American waste is literally fueling the fires burning electronics that dot the countryside in China. And many of the original owners of this gear had taken it to be recycled, and thought they'd done the right thing. But, often it ends up on a ship, headed for scrap yards overseas.
About seven thousand miles away from Taizhou, practically the other side of the globe, there's a warehouse in Springfield, Illinois stacked with old electronic gear.
The Illinois State Department of Central Management Services, or CMS, disposes of old state property, including old copy machines, computers, and monitors. In 2005, CMS was contacted by the Basel Action Network with some disturbing information. The group was finding State of Illinois computers dumped in developing countries around the world. Curtis Howard is manager of CMS state and federal surplus property:
"It hit me pretty hard, the fact that, not realizing, you know I always look at it, these guys were here, they come in, they bid on our property, you know I'm maximizing the return on the state's investment, I'm doing a good job, I never really thought about the tail end of the dragon."

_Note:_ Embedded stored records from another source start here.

-- ==== Sys2Proof/Tests/Slice0.lean ====
section
/-! SUPPORT. Tests of the model. Expected values are the spec's: 95_test_vectors.md, and by name the rule where a value is
read from another file. Each runs one command or one cycle on a small state. The theorems are elaborated one after another, since each
kernel check on a thread of its own would run out of threads. -/

set_option Elab.async false

namespace Sys2Proof.Tests

open Sys2Proof.Machine Sys2Proof.Safety

/-! ## States and runs -/

/-- DM of 95_test_vectors.md, 2^58 − 1. -/
def dm : Word := 0x03FFFFFFFFFFFFFF#64

/-- maxWF: [DM, …, DM, 2^(HDB+2) − 1]. -/
def maxWF (p : Params) : Element := List.replicate (p.numLimbs - 1) dm ++ [BitVec.ofNat 64 (2 ^ (p.hdb + 2) - 1)]

/-- minWF: [0, …, 0, −2^(HDB+2)]. -/
def minWF (p : Params) : Element := List.replicate (p.numLimbs - 1) 0#64 ++ [BitVec.ofInt 64 (-(2 ^ (p.hdb + 2)))]

/-- A vector `low`, then `fill` in every other limb but the top one, then `top`. -/
def limbs (p : Params) (low fill top : Word) : Element := low :: List.replicate (p.numLimbs - 2) fill ++ [top]

/-- A small value. -/
def small (p : Params) (low : Word) : Element := limbs p low 0 0

/-- canon(p − k). -/
def minus (p : Params) (k : Int) : Element := canon p (-k)

/-- The state after reset of an instance whose window is at 0x40000000. -/
def start (p : Params) : State :=
  State.resetOf { params := p, latency := Latency.minimal, platform := { base := 0x40000000, irqLine := 5 },
                  looseExact := true } [] 0

/-- e1 and e2 loaded, and SCALAR. -/
def load (p : Params) (a b : Element) (v : Word) : State :=
  { (((start p).setElem 1 a).setElem 2 b) with scalar := v }

/-- The register `r` after a command that completes normally. -/
def elemAfter (r : Reg) (i : Instr) (s : State) : Option Element :=
  match exec i s with
  | .next t => if t.report = s.report ∧ t.err = s.err ∧ t.cmdCount = s.cmdCount + 1 then some (t.elem r) else none
  | _ => none

/-- RESULT after a command that completes normally. -/
def resultAfter (i : Instr) (s : State) : Option Word :=
  match exec i s with
  | .next t => if t.report = s.report ∧ t.err = s.err ∧ t.cmdCount = s.cmdCount + 1 then some t.result else none
  | _ => none

/-- STATUS and the model-level fault after a command. -/
def endsWith (i : Instr) (s : State) : Option (Word × Option UB) :=
  match exec i s with
  | .next t => some (t.statusWord, t.report)
  | _ => none

/-- What one cycle leaves of a state. -/
def observe {α : Type} (f : State → α) (o : Host.Outcome State Fault Refusal) : Option α :=
  match o with
  | .next t => some (f t)
  | _ => none

/-- A host write at an offset. -/
def wr (off : Nat) (v : Word) : HostOp := .access (.write (0x40000000 + off) 8 v)

/-- A host read at an offset. -/
def rd (off : Nat) : HostOp := .access (.read (0x40000000 + off) 8)

/-- A state whose next host action is `op`. -/
def doing (op : HostOp) (s : State) : State := { s with inputs := [op] }

/-! ## WellFormed: each check refuses an ill-formed term -/

/-- R8(a): DB ≠ 2·MDB. -/
theorem test_checkHalves_refuses : Params.checkHalves { Params.f222 with mdb := 28 } = false := by decide
/-- R8(b): n = 0 leaves no value bits in a top limb. -/
theorem test_checkTop_refuses : Params.checkTop { Params.f222 with n := 0 } = false := by decide
/-- R8(d): 2^222 − 119 is 1 (mod 8). -/
theorem test_checkClass_refuses : Params.checkClass { Params.f222 with c := 119 } = false := by decide +kernel
/-- R8(e): 2^221 − 3 needs 28 bytes, three bits more than it has. -/
theorem test_checkPacked_refuses : Params.checkPacked { Params.f222 with n := 221 } = false := by decide
/-- R8(f): two limbs of 58 bits leave 58 below the top one. -/
theorem test_checkScalarRoom_refuses : Params.checkScalarRoom { Params.f222 with n := 100 } = false := by decide
/-- R8(g): c = 2^60 is too large for n = 100. -/
theorem test_checkConstant_refuses : Params.checkConstant { Params.f222 with n := 100, c := 2 ^ 60 } = false := by
  decide +kernel
/-- R71: the LIMB window holds 32 limbs. -/
theorem test_checkMap_refuses : Params.checkMap { Params.f222 with n := 58 * 33 } = false := by decide
/-- R8(h): c = 2^40 overflows the 64-bit data paths. -/
theorem test_widthsFit_refuses : widthsFit { Params.f222 with c := 2 ^ 40 } = false := by decide +kernel
/-- R8(h), R222: with n = 319 and c = 6·10^8, k·c fits 64 bits and t[0] + k·c does not. -/
theorem test_widthsFit_muls_fold :
    (widthTable { Params.f222 with n := 319, c := 600000000 }).mulsFold = 64 ∧
      widthsFit { Params.f222 with n := 319, c := 600000000 } = false := by decide +kernel
/-- R8: what `check` makes of an ill-formed set, and of the four decided ones. -/
theorem test_check : Params.check { Params.f222 with mdb := 28 } = false ∧ Params.decided.all Params.check = true := by
  decide +kernel
/-- R106, R107(d): LEGQ on the p ≡ 3 (mod 4) sets. -/
theorem test_wellFormed_refuses :
    (Instr.legq 2).wellFormed .f222 = false ∧ (Instr.legq 2).wellFormed .f414 = false ∧
      (Instr.legq 2).wellFormed .f383 = true ∧ (Instr.legq 2).wellFormed .f511 = true := by decide +kernel
/-- R107(a) to (c): the illegal words of section 2. -/
theorem test_illegal_words :
    ([0x00000006, 0x000000F0, 0x00132101, 0x00032103, 0x00000100, 0x00000114] : List CmdWord).all
      (fun w => !wordWellFormed w) = true := by decide
/-- R107(d): 0x15 on the four sets. -/
theorem test_illegal_legq :
    (decodeOn .f222 0x00000015, decodeOn .f414 0x00000015) = (none, none) ∧
      decodeOn .f383 0x00000015 = some (.legq 0) ∧ decodeOn .f511 0x00000015 = some (.legq 0) := by decide +kernel
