-- ==== Sys2Proof/Machine/KeysTimers.lean ====
section
/-! DEFINITION. Key and timer instructions (spec 45). What the key collaborator answers is a free
value at each query (60 R283, R284, log 4). -/

namespace Sys2Proof.Machine

open Host (Outcome)

/-- `skip_key_pressed Vx` (45 R230): the collaborator is not queried for a value above 15. -/
def execSkipKeyPressed (x : Reg) (s : State) : Outcome State Fault Refusal :=
  s.checkThen (.skipKeyPressed x) (checkKeyIndex (s.reg x)) (s.skipIf (s.keyPressed (s.reg x)))

/-- `skip_key_not_pressed Vx` (45 R231). -/
def execSkipKeyNotPressed (x : Reg) (s : State) : Outcome State Fault Refusal :=
  s.checkThen (.skipKeyNotPressed x) (checkKeyIndex (s.reg x))
    (s.skipIf (!s.keyPressed (s.reg x)))

/-- What `wait_key` does with the answer of `NextKey()`: with none, pc goes back onto the
instruction itself (45 R232). -/
def State.acceptKey (s : State) (x : Reg) : Option Nibble → State
  | none => s.setPc (s.pc - 2)
  | some k => s.writeReg x k.toNat

/-- `wait_key Vx` (45 R232): the step never suspends. -/
def execWaitKey (x : Reg) (s : State) : Outcome State Fault Refusal :=
  .next (s.acceptKey x s.nextKey)

/-- `get_delay Vx` (45 R233). -/
def execGetDelay (x : Reg) (s : State) : Outcome State Fault Refusal :=
  .next (s.writeReg x s.dt.toNat)

/-- `set_delay Vx` (45 R234). -/
def execSetDelay (x : Reg) (s : State) : Outcome State Fault Refusal :=
  .next (s.setDelayTimer (s.reg x))

/-- `set_sound Vx` (45 R235). -/
def execSetSound (x : Reg) (s : State) : Outcome State Fault Refusal :=
  .next (s.setSoundTimer (s.reg x))

end Sys2Proof.Machine
end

Basel Action Network coordinator Jim Puckett says if the Chinese are unable to stop the imports, then it's up to the United States to control what they export:
Other countries have laws forbidding it, laws controlling it, but in the United States, we don't even have a law to control this export.
The U.S. is one of only a handful of countries that have not signed and ratified the Basel Convention, an international treaty that bans hazardous waste exports. That means if anything is going to be done to stop electronic waste from polluting countries overseas, it's going to be up to the States to take action.
It starts with buying electronics from companies that make products that are more easily recycled, and ends with making sure old electronic gear is getting into the hands of responsible recyclers who don't simply ship the e-waste to scrap yards overseas.
For the Environment Report, I'm Ted Land.